## Try it:
Using the records that appear below, write out exactly the lines from the one with "and the reburn" through the one with "(onPw (Power.toSafe cause)", keeping both end lines.

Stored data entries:
┌──

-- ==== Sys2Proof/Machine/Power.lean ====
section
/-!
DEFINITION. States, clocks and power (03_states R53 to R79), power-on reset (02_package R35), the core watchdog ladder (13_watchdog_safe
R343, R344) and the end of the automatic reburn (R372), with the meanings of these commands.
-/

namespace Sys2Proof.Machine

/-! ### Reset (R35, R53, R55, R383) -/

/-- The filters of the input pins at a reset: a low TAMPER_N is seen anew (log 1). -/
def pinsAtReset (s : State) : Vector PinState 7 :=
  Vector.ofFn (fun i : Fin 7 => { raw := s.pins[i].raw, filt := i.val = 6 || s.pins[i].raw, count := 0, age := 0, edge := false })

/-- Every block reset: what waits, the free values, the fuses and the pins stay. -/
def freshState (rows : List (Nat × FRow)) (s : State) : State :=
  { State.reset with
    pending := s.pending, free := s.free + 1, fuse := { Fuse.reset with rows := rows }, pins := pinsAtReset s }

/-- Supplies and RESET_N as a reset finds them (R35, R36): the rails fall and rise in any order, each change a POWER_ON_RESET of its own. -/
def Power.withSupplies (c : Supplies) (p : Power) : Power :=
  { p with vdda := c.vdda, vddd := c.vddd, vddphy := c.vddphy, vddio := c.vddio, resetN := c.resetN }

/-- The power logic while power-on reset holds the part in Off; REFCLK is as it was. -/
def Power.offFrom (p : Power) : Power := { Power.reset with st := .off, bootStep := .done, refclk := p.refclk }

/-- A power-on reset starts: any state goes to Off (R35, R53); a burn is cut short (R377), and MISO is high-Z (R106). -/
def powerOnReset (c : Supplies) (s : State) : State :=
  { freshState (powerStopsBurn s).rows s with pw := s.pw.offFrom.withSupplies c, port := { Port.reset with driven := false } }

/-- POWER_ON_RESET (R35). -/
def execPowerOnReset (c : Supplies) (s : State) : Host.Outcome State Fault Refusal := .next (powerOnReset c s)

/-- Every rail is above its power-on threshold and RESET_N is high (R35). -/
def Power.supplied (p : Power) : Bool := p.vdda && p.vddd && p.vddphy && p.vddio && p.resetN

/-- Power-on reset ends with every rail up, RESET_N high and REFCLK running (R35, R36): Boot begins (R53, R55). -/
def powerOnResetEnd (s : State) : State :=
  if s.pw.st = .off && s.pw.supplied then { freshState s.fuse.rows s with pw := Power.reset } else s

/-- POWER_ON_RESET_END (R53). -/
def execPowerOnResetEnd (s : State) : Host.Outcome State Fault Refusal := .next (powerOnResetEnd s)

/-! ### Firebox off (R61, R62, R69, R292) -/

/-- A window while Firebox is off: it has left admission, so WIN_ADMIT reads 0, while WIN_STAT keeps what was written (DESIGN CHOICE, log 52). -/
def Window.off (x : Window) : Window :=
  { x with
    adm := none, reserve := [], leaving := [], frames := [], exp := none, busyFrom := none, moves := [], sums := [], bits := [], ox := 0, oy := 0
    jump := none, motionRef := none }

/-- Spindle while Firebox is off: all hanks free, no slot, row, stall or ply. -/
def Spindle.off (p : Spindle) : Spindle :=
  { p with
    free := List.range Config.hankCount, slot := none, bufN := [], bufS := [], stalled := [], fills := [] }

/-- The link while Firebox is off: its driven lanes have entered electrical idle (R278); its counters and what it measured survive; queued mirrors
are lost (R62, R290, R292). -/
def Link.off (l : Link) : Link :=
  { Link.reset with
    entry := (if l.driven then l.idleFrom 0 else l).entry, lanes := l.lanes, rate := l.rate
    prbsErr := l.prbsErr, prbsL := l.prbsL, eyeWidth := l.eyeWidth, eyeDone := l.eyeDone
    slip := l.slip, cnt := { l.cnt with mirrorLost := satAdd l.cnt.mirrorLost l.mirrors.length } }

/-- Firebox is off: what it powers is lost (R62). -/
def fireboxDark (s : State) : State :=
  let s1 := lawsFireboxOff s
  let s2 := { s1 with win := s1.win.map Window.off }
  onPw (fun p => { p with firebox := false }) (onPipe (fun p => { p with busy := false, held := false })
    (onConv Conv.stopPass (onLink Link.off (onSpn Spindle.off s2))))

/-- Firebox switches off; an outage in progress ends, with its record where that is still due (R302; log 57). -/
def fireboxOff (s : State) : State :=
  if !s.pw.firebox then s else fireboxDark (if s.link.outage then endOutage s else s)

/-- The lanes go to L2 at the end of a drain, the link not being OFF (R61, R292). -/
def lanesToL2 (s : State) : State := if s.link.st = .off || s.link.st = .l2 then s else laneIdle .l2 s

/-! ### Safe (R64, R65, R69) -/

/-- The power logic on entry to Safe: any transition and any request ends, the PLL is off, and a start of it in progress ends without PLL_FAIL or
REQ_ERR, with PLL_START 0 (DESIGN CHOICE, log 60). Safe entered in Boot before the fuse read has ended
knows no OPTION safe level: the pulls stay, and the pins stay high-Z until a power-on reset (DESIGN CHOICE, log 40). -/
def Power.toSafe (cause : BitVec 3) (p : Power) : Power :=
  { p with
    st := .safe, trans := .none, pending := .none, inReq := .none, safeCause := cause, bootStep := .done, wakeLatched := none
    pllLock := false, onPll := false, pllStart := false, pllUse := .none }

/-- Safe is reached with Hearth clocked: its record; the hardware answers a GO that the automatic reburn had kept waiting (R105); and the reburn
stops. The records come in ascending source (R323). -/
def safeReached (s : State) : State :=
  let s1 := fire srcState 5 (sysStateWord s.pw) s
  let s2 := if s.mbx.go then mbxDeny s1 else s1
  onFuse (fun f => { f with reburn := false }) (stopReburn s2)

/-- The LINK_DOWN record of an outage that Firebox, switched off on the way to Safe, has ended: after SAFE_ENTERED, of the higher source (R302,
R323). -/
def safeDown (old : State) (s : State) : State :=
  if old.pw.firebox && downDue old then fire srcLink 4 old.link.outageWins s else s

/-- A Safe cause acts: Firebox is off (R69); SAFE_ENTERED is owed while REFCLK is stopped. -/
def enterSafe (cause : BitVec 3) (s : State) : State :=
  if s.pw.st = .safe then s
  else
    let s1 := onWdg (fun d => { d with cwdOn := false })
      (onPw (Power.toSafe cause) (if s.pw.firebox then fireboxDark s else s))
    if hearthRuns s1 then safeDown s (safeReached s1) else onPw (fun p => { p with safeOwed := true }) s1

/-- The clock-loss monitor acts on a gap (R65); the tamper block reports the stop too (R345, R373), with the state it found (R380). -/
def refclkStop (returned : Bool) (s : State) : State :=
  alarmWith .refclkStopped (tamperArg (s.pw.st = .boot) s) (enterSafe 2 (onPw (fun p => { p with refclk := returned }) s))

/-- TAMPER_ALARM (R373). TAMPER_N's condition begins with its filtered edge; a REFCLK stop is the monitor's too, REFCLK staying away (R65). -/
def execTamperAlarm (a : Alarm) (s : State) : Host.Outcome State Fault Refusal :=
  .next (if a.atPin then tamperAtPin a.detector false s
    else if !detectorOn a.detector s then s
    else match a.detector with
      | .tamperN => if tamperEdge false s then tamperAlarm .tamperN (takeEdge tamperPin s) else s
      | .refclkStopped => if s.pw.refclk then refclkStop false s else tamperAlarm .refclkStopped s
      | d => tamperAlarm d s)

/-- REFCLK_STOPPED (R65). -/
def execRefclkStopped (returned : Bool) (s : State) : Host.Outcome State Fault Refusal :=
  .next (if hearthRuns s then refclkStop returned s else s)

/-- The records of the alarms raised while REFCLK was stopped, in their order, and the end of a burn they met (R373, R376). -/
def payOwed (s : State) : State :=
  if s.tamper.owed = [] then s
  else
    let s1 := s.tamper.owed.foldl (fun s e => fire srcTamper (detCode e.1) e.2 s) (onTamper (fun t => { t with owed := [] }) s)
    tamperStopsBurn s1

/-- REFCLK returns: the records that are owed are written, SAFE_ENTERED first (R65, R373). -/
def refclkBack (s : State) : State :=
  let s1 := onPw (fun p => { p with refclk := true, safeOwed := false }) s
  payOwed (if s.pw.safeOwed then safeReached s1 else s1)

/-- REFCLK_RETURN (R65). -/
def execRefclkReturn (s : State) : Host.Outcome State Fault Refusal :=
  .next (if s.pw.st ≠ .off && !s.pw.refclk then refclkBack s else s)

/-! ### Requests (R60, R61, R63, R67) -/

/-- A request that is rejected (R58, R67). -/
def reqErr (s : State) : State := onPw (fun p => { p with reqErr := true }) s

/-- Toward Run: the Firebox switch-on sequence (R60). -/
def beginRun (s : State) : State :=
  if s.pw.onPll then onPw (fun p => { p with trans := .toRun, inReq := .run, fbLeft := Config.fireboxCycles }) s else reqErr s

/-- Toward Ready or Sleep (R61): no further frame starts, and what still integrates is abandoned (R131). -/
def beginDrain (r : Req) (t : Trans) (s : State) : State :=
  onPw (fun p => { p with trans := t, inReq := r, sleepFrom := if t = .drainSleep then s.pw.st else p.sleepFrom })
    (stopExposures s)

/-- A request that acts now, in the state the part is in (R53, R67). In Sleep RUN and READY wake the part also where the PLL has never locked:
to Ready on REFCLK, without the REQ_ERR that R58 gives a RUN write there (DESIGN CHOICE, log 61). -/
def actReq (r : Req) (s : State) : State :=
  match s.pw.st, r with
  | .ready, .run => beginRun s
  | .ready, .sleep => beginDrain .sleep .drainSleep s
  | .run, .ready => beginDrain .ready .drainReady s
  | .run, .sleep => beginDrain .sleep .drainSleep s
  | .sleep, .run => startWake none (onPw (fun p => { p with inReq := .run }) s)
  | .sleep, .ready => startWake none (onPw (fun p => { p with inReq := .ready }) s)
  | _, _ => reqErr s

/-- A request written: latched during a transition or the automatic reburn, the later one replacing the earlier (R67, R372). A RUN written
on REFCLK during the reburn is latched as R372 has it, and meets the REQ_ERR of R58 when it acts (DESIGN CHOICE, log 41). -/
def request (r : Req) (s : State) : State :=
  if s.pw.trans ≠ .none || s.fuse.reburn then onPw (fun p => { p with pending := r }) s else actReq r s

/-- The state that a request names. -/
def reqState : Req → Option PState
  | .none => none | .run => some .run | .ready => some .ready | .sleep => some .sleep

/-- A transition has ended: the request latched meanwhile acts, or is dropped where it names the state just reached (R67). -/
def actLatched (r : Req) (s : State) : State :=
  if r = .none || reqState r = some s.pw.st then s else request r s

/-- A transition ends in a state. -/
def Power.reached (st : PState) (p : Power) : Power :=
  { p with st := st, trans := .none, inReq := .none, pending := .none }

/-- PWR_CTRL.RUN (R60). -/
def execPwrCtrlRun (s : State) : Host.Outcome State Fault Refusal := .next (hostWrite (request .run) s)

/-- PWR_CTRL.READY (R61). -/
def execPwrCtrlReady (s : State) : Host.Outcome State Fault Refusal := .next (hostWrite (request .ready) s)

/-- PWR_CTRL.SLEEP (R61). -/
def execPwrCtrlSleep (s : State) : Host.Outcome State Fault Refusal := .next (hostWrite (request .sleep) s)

└──

## Response to the exercise:
/-- Safe is reached with Hearth clocked: its record; the hardware answers a GO that the automatic reburn had kept waiting (R105); and the reburn
stops. The records come in ascending source (R323). -/
def safeReached (s : State) : State :=
  let s1 := fire srcState 5 (sysStateWord s.pw) s
  let s2 := if s.mbx.go then mbxDeny s1 else s1
  onFuse (fun f => { f with reburn := false }) (stopReburn s2)

/-- The LINK_DOWN record of an outage that Firebox, switched off on the way to Safe, has ended: after SAFE_ENTERED, of the higher source (R302,
R323). -/
def safeDown (old : State) (s : State) : State :=
  if old.pw.firebox && downDue old then fire srcLink 4 old.link.outageWins s else s

/-- A Safe cause acts: Firebox is off (R69); SAFE_ENTERED is owed while REFCLK is stopped. -/
def enterSafe (cause : BitVec 3) (s : State) : State :=
  if s.pw.st = .safe then s
  else
    let s1 := onWdg (fun d => { d with cwdOn := false })
      (onPw (Power.toSafe cause) (if s.pw.firebox then fireboxDark s else s))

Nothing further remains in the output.